_DATA FOR THIS TASK_:
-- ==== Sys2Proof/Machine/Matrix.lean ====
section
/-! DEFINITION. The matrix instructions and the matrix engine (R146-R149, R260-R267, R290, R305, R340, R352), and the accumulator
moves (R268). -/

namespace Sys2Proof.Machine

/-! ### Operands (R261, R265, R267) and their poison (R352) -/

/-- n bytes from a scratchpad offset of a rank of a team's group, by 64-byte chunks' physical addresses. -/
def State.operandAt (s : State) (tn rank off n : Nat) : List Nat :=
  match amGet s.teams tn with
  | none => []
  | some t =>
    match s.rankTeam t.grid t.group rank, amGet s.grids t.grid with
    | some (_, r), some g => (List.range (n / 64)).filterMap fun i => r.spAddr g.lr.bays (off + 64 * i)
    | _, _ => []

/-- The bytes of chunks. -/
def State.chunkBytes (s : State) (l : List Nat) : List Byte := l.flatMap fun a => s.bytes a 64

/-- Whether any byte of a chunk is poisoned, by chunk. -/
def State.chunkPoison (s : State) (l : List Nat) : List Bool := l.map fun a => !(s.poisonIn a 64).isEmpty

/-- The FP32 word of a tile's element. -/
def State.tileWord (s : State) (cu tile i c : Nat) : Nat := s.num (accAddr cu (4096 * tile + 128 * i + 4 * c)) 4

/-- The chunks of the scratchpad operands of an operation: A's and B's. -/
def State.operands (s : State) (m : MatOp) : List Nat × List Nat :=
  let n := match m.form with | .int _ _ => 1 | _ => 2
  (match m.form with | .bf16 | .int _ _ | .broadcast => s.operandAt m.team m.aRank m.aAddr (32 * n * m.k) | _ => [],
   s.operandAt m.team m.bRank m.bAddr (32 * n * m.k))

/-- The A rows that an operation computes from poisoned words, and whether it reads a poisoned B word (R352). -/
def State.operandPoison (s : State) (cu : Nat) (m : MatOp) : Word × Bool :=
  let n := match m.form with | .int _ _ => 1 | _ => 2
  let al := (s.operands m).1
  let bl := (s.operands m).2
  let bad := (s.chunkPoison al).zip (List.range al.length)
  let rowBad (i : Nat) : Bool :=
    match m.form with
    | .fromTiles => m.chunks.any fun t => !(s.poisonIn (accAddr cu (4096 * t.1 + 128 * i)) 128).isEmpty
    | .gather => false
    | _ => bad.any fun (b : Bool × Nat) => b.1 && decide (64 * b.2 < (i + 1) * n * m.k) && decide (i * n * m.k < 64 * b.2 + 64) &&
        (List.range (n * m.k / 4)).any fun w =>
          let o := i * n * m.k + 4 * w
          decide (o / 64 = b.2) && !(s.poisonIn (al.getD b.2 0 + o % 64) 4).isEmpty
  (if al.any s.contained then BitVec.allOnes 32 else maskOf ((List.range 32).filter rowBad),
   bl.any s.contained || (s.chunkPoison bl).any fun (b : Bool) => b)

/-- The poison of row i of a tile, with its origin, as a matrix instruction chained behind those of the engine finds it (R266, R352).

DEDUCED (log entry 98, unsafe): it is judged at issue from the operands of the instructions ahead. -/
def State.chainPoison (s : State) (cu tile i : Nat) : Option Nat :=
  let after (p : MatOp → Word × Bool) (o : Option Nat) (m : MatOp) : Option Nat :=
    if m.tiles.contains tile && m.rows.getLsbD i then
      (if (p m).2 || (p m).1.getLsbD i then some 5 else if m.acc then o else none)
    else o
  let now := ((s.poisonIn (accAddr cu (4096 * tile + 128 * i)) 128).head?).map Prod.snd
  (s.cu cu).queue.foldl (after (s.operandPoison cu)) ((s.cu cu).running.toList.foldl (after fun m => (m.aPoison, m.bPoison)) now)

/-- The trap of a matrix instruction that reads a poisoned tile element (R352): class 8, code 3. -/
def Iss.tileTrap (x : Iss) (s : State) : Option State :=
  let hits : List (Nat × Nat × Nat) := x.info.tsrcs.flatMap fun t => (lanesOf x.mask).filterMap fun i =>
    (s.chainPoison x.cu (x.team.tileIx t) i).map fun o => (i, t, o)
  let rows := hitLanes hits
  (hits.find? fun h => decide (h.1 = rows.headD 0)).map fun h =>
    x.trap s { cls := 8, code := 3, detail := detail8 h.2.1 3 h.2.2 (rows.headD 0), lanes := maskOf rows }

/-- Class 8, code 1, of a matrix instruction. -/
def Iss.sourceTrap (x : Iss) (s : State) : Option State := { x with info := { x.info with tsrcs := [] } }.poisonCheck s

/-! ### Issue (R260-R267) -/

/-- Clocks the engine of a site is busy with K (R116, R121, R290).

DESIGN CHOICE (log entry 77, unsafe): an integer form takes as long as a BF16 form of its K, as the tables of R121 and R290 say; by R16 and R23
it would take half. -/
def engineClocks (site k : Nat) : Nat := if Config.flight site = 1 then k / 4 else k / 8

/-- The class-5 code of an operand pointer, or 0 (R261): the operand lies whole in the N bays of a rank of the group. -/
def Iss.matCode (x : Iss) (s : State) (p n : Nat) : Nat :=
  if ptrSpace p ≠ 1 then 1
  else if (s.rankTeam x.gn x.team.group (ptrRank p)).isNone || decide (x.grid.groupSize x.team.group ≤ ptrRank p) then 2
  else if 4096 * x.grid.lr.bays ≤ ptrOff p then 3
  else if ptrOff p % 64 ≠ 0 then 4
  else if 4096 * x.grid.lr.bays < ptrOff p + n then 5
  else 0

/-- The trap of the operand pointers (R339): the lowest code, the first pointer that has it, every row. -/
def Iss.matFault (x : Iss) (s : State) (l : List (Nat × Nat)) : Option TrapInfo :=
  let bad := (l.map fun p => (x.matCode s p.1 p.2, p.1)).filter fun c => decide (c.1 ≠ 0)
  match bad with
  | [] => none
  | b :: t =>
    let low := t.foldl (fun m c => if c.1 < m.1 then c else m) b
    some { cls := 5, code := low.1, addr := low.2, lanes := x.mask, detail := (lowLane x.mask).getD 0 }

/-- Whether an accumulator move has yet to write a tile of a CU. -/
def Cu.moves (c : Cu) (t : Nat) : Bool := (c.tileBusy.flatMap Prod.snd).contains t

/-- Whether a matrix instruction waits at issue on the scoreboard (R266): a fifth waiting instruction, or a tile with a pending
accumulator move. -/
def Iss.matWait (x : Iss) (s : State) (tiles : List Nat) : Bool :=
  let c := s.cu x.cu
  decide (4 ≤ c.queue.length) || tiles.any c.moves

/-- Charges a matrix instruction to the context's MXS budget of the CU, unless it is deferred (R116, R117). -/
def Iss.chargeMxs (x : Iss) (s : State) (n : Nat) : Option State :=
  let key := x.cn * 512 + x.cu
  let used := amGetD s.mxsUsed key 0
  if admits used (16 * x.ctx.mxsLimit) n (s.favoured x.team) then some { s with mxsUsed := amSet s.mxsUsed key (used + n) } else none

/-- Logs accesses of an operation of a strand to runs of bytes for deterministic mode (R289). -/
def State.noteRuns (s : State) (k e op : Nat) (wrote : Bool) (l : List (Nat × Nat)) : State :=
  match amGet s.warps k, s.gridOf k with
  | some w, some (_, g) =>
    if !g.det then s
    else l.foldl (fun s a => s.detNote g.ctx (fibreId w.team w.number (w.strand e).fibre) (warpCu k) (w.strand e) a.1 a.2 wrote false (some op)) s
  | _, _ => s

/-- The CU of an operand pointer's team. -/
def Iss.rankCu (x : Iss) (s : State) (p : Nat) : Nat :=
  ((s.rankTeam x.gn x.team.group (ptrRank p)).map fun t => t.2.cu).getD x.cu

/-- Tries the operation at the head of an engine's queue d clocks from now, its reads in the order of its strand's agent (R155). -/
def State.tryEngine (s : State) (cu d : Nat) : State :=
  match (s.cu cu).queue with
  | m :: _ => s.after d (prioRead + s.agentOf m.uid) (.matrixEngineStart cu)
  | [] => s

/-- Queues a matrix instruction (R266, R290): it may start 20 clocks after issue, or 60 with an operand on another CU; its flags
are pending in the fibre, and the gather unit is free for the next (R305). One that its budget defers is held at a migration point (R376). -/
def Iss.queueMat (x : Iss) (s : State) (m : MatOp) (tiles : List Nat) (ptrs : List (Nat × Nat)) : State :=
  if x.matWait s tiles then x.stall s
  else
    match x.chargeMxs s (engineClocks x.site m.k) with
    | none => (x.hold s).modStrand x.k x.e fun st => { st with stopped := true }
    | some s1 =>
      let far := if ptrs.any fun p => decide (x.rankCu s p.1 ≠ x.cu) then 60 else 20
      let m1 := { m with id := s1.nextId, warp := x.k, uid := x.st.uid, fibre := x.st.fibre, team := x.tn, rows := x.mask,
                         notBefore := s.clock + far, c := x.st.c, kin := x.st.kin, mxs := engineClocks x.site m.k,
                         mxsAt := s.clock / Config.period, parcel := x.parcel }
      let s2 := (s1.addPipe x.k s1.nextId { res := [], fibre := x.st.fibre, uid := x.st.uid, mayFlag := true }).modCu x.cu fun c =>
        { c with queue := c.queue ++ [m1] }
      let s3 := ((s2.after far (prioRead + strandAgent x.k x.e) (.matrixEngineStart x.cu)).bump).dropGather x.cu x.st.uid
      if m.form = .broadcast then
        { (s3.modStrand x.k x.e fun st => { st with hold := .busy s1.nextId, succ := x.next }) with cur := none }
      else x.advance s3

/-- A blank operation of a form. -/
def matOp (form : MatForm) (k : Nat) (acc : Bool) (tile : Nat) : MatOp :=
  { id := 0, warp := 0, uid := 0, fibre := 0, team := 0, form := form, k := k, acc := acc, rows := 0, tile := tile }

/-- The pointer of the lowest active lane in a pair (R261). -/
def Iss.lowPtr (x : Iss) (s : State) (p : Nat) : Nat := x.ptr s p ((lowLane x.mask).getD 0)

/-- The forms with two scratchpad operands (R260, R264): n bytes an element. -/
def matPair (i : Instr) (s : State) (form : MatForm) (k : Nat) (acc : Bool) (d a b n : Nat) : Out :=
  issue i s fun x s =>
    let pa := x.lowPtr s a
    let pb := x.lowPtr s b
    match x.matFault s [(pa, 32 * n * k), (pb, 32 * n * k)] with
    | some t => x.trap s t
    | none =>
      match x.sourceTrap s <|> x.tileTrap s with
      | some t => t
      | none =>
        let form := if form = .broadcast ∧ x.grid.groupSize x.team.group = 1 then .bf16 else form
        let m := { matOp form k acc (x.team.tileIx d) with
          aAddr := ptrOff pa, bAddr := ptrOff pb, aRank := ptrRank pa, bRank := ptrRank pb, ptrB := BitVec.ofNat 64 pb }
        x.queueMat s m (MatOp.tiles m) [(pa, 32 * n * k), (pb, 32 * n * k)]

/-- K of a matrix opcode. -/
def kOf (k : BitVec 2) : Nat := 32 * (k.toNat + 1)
--
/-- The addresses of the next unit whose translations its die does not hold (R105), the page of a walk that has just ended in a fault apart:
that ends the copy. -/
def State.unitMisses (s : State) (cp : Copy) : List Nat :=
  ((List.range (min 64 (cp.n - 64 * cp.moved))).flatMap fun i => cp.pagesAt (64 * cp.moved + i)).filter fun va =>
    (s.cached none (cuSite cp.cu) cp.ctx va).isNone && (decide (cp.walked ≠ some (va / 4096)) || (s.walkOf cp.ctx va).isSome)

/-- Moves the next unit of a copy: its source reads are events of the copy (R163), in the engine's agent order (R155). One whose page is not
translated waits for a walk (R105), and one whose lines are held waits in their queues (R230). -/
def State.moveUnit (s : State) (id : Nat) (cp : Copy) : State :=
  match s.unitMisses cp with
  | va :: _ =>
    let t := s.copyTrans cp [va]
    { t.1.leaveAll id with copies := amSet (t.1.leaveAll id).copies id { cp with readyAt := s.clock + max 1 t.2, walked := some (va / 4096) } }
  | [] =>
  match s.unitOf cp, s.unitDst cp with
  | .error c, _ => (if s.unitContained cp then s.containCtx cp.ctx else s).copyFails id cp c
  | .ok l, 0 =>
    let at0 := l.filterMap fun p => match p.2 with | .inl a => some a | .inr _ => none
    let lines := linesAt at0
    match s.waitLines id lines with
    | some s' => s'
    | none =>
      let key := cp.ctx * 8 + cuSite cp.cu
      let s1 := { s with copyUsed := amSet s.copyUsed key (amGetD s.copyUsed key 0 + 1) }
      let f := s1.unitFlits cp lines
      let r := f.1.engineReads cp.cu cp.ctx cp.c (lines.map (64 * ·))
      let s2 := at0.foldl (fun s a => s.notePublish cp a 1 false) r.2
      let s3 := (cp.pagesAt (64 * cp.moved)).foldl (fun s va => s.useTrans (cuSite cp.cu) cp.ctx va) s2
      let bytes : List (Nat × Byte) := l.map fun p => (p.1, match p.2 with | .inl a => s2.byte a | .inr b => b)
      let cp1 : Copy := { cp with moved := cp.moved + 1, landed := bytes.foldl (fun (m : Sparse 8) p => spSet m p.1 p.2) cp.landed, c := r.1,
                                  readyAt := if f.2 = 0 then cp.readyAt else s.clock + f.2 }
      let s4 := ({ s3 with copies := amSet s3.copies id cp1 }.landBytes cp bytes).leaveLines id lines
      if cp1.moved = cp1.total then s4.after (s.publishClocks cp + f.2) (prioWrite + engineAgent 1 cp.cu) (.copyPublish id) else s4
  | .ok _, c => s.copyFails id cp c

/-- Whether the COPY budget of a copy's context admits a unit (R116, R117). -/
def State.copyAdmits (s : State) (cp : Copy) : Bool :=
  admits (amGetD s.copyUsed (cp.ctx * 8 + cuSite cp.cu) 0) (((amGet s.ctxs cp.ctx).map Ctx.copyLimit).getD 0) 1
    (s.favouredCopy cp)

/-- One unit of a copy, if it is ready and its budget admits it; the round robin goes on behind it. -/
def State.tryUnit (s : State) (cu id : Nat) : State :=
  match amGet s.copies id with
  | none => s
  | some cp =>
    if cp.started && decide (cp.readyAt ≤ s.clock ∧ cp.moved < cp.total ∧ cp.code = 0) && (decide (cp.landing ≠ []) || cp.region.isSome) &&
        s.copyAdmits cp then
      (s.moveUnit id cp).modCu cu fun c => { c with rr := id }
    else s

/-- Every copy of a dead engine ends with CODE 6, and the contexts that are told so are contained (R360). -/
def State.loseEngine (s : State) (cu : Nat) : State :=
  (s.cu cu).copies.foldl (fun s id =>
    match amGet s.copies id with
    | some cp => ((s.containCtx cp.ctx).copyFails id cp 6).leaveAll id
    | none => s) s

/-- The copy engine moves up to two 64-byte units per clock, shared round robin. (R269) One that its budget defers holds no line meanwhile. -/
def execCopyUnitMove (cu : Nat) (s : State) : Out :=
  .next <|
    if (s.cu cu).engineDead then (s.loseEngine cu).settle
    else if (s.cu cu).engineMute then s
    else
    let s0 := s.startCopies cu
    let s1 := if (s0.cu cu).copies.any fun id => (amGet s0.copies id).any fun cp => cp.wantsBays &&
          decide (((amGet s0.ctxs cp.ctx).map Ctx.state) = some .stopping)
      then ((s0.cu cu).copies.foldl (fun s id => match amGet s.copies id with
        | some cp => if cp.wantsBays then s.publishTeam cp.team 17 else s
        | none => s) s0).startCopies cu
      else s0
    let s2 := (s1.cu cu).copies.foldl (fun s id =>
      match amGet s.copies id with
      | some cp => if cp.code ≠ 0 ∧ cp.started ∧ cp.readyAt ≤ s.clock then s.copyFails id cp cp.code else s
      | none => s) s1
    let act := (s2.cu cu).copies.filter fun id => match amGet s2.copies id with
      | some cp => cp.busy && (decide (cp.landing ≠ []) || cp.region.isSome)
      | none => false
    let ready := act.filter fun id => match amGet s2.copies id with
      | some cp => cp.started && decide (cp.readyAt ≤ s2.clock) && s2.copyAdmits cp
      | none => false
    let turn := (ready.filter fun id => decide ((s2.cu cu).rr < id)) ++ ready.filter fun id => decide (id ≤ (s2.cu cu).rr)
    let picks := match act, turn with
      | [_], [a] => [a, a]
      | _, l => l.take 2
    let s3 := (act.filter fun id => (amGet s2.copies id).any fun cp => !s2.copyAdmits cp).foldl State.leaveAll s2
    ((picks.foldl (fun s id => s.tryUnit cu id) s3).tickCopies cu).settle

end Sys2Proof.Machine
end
---
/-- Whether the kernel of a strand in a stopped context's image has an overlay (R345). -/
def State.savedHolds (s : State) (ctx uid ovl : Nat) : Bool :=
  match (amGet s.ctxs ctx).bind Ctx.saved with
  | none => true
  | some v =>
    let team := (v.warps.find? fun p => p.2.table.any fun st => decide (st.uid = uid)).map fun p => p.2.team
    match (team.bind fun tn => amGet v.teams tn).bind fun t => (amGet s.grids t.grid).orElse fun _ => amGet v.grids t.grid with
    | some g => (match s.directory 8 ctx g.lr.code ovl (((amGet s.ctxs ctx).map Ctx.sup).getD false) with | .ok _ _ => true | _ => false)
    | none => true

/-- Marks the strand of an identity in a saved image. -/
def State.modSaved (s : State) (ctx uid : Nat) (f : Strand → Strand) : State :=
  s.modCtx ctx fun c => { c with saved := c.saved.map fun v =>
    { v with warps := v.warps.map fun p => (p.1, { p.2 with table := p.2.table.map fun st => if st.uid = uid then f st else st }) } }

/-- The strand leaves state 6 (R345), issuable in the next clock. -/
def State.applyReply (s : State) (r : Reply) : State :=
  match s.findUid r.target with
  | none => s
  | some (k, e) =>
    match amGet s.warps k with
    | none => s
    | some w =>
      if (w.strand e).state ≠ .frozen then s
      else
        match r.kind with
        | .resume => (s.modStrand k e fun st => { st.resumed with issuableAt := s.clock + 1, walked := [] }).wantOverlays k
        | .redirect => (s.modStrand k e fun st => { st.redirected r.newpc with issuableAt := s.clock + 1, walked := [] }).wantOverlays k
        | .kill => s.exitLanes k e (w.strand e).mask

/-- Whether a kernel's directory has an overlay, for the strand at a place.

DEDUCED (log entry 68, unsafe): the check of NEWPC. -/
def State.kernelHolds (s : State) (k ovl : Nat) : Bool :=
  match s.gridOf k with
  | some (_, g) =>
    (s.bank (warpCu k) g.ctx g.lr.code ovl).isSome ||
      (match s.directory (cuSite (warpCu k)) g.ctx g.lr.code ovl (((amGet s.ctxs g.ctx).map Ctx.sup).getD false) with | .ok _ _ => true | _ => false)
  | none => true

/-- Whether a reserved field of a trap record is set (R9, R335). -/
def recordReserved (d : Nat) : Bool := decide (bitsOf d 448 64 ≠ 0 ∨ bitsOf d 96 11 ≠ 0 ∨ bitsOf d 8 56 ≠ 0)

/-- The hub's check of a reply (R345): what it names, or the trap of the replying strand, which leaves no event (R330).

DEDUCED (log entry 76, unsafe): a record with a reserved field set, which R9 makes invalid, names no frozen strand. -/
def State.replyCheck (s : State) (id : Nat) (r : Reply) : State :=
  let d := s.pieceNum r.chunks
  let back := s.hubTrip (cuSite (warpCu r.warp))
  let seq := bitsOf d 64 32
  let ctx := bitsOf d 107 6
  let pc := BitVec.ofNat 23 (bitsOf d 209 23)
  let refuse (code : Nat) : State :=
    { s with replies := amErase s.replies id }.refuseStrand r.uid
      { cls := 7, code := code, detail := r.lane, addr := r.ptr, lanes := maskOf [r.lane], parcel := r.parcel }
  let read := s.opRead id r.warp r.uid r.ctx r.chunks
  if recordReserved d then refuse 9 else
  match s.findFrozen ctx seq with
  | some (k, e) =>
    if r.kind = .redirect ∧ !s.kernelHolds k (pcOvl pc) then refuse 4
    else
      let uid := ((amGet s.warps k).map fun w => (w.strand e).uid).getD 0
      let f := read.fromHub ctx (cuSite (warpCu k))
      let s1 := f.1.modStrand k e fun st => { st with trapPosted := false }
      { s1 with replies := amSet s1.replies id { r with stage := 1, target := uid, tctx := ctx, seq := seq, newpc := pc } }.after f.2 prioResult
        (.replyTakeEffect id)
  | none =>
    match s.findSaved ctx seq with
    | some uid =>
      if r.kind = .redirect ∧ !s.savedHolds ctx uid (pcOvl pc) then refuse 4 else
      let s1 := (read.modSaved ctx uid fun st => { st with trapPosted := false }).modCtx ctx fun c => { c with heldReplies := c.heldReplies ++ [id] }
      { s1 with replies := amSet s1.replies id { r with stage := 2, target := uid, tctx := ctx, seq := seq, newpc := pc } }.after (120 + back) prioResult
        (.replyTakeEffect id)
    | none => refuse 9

_WHAT IS EXPECTED_: Begin with the line above that has "tile's element. -/" and continue through the line that has "s.operandAt m.team m.bRank", setting each one down exactly. Stop there.

_ANSWER BOX_:
/-- The FP32 word of a tile's element. -/
def State.tileWord (s : State) (cu tile i c : Nat) : Nat := s.num (accAddr cu (4096 * tile + 128 * i + 4 * c)) 4

/-- The chunks of the scratchpad operands of an operation: A's and B's. -/
def State.operands (s : State) (m : MatOp) : List Nat × List Nat :=
  let n := match m.form with | .int _ _ => 1 | _ => 2
  (match m.form with | .bf16 | .int _ _ | .broadcast => s.operandAt m.team m.aRank m.aAddr (32 * n * m.k) | _ => [],
   s.operandAt m.team m.bRank m.bAddr (32 * n * m.k))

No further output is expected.